:: DATA FOR REVIEW
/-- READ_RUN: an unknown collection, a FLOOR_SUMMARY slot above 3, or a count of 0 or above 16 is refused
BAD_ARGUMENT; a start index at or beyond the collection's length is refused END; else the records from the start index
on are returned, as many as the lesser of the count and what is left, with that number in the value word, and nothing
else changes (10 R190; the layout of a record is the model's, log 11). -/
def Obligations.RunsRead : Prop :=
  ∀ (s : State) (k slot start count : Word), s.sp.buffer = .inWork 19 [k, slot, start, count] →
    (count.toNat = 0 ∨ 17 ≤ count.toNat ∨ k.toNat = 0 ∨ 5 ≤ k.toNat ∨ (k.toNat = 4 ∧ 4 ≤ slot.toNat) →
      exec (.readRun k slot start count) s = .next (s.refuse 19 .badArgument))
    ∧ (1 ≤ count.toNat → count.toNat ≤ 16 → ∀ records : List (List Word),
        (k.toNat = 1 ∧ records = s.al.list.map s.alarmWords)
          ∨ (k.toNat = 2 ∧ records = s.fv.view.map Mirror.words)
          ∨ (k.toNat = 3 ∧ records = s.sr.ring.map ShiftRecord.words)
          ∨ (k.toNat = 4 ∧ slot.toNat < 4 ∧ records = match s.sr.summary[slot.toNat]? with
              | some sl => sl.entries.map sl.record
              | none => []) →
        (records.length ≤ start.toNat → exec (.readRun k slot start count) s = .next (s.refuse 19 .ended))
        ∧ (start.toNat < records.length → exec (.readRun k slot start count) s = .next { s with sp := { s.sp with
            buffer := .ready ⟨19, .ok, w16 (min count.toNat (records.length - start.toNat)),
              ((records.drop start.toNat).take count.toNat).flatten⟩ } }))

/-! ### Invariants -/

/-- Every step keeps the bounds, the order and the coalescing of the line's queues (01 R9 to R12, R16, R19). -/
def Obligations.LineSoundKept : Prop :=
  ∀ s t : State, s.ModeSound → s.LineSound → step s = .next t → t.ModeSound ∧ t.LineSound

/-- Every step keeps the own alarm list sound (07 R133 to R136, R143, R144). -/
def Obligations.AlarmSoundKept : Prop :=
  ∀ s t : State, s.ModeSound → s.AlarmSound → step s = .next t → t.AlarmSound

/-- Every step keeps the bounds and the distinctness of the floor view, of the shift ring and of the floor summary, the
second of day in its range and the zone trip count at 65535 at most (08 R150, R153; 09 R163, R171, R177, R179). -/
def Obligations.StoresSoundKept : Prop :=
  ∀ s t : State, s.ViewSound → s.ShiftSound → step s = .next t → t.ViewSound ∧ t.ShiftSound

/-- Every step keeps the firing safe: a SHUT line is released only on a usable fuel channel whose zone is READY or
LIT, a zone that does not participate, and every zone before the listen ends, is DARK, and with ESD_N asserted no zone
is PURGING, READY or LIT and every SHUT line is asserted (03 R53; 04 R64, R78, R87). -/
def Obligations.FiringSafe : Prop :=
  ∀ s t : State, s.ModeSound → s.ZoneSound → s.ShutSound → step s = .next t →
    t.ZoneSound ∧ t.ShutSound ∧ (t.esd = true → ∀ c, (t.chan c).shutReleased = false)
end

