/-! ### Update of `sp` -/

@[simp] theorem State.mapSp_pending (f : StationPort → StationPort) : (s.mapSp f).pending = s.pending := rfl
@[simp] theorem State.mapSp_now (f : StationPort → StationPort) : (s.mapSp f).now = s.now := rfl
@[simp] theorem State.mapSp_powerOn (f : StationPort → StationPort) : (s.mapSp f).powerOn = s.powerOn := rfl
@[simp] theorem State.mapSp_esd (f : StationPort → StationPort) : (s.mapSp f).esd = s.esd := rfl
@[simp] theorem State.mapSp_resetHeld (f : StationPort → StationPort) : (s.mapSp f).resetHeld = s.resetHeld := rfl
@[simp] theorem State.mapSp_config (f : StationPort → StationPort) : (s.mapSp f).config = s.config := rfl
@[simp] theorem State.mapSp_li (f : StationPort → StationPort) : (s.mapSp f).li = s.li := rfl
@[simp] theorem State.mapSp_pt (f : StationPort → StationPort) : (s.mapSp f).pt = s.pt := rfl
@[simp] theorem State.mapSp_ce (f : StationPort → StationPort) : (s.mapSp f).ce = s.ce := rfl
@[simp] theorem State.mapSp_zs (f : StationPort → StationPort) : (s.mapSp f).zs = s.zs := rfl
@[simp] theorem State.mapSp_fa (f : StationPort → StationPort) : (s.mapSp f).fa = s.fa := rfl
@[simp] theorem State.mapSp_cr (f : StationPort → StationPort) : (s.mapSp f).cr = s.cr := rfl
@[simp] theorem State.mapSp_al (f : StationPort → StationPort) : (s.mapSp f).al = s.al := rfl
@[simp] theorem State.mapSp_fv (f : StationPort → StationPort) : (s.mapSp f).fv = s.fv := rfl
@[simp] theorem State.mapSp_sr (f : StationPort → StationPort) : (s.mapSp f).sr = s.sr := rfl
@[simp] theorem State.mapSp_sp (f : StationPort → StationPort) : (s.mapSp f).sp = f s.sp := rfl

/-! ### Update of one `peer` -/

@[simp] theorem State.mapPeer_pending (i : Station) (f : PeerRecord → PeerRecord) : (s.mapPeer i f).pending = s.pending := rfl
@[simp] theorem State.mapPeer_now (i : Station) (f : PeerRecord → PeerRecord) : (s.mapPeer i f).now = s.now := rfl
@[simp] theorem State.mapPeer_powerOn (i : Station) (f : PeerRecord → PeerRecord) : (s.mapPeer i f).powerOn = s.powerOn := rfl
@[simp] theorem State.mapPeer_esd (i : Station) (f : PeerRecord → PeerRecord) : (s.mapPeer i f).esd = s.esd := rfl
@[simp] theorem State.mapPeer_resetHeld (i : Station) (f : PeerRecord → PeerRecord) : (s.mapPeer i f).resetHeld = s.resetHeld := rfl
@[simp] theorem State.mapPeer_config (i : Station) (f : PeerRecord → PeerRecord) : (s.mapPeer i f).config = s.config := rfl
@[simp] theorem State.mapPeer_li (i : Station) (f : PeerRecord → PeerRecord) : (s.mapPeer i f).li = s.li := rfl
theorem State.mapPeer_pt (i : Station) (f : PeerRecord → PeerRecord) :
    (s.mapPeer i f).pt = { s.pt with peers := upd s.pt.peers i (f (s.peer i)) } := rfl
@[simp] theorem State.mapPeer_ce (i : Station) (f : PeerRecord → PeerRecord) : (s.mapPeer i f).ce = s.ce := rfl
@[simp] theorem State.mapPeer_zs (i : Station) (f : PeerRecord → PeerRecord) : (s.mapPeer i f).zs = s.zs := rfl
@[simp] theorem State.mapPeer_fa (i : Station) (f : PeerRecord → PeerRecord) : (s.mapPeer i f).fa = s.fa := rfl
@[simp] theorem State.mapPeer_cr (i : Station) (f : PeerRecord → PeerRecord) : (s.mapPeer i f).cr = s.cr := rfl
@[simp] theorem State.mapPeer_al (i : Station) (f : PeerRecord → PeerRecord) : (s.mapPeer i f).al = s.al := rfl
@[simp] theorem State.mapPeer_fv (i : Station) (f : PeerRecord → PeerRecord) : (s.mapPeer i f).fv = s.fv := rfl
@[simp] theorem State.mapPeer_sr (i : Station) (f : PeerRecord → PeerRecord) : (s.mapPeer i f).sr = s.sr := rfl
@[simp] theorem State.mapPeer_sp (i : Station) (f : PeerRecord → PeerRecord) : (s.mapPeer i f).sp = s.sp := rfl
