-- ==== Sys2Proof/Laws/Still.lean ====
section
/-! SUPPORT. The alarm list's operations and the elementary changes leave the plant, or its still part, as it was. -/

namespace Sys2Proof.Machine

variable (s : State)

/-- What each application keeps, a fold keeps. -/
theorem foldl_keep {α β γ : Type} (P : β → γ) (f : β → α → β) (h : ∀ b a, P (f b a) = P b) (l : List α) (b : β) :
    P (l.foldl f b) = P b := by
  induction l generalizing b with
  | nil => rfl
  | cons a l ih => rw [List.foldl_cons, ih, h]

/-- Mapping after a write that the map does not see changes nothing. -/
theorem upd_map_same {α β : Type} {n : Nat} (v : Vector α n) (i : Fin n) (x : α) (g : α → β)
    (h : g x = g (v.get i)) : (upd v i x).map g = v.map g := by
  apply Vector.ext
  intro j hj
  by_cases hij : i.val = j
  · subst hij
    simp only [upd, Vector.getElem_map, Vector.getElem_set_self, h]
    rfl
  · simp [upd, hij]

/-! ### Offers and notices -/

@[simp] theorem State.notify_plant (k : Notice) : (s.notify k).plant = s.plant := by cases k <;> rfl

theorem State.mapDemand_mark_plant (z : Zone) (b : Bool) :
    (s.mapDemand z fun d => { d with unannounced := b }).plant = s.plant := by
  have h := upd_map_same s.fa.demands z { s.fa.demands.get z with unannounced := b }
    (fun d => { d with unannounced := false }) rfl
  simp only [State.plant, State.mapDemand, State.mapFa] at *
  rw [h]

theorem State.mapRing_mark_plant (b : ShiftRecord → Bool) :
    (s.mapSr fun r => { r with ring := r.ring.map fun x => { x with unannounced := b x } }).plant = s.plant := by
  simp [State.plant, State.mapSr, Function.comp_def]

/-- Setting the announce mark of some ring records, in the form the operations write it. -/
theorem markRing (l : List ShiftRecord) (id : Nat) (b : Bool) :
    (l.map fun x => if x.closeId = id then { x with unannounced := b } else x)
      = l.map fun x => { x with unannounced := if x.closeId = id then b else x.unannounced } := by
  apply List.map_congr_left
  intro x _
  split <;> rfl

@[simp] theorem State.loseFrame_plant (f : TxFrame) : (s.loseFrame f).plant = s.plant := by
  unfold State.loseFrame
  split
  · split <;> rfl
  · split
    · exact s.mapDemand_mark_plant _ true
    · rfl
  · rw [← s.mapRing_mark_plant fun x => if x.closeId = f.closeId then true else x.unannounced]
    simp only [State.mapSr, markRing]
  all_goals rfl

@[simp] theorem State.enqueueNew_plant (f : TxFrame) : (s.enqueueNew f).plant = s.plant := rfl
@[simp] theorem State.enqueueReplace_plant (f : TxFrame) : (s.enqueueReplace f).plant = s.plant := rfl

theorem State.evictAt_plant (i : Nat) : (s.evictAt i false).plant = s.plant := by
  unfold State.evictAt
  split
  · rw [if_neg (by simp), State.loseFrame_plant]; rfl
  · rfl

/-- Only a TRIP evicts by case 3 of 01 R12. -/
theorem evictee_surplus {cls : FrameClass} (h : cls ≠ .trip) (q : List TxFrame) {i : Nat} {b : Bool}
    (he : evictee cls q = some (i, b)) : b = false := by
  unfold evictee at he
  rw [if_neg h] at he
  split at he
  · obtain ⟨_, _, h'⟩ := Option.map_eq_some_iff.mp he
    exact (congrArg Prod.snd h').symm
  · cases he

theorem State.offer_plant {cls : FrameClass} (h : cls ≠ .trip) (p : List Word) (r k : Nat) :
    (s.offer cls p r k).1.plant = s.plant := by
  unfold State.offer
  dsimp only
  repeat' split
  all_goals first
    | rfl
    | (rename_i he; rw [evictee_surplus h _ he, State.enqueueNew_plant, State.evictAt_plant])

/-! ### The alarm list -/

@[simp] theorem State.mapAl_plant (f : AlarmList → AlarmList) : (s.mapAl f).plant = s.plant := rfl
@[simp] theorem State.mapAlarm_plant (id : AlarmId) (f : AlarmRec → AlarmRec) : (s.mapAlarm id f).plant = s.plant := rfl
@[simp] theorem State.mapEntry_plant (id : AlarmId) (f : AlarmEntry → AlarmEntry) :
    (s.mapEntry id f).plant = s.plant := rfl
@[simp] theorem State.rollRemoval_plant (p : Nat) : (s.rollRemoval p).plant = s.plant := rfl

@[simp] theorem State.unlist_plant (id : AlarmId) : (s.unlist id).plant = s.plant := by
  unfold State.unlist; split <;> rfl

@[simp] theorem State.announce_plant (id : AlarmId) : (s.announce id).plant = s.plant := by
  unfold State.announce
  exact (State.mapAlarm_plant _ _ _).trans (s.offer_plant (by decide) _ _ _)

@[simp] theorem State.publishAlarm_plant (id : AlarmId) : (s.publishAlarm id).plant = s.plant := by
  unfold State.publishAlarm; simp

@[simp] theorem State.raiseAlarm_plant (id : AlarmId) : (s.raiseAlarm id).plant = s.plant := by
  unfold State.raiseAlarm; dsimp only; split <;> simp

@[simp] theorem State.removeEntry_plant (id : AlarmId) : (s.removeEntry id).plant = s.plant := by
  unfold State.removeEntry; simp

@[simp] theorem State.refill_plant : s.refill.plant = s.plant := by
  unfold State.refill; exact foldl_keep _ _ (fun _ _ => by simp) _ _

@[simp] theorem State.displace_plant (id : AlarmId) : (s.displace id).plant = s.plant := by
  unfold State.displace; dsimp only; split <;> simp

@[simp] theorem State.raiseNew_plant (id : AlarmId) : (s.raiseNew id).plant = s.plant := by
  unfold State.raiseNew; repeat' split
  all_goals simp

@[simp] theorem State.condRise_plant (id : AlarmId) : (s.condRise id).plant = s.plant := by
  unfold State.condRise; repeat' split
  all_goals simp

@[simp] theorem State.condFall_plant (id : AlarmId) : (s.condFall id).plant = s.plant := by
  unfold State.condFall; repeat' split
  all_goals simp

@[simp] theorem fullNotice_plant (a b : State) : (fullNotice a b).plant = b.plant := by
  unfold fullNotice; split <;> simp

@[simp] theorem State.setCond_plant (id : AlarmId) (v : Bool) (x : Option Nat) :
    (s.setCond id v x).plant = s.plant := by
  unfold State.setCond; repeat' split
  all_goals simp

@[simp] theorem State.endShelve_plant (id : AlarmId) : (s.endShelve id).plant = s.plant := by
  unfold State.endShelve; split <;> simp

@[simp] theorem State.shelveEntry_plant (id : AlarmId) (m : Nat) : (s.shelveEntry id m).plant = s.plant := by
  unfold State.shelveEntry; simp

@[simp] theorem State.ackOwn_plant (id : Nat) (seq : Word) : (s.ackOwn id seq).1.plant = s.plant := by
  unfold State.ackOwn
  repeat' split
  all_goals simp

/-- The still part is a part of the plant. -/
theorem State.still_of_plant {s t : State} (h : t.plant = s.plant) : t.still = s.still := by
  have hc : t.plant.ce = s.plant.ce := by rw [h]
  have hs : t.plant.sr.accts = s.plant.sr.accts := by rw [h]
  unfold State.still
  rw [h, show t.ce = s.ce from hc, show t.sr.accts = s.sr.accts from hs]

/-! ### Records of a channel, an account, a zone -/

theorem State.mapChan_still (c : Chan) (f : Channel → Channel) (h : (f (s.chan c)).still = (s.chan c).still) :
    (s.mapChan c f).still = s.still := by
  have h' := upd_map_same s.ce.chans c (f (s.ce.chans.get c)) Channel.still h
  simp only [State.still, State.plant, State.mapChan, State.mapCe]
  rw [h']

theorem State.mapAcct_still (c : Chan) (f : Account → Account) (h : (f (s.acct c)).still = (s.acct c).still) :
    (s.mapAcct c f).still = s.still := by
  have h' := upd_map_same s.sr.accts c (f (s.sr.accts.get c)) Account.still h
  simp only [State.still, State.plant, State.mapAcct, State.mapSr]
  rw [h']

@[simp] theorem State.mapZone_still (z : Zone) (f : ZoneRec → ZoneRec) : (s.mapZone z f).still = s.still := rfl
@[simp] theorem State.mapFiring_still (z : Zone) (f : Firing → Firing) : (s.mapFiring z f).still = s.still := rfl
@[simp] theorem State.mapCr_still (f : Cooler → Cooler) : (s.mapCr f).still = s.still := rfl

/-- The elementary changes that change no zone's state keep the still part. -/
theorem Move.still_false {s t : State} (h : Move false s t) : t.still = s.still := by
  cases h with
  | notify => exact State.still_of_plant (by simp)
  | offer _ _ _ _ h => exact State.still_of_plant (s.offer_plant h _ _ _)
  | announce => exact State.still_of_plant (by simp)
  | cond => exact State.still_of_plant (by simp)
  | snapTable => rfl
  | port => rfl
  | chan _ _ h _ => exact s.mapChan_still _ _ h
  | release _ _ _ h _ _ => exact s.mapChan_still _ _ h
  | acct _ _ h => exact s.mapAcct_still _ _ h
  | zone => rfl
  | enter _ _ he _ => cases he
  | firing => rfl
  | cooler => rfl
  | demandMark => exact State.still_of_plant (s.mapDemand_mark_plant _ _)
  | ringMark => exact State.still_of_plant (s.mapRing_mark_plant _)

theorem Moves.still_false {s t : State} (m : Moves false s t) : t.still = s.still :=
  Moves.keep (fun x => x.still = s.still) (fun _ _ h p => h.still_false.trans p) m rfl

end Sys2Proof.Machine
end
::::
- **HOW TO COMPLETE THIS TASK**: Give an exact copy of every line from the one holding "State.still_of_plant (s.mapRing_mark_plant _)" through the end of the records, both included, and no other lines.

- **ANSWER BELOW**:
  | ringMark => exact State.still_of_plant (s.mapRing_mark_plant _)

theorem Moves.still_false {s t : State} (m : Moves false s t) : t.still = s.still :=
  Moves.keep (fun x => x.still = s.still) (fun _ _ h p => h.still_false.trans p) m rfl

end Sys2Proof.Machine
end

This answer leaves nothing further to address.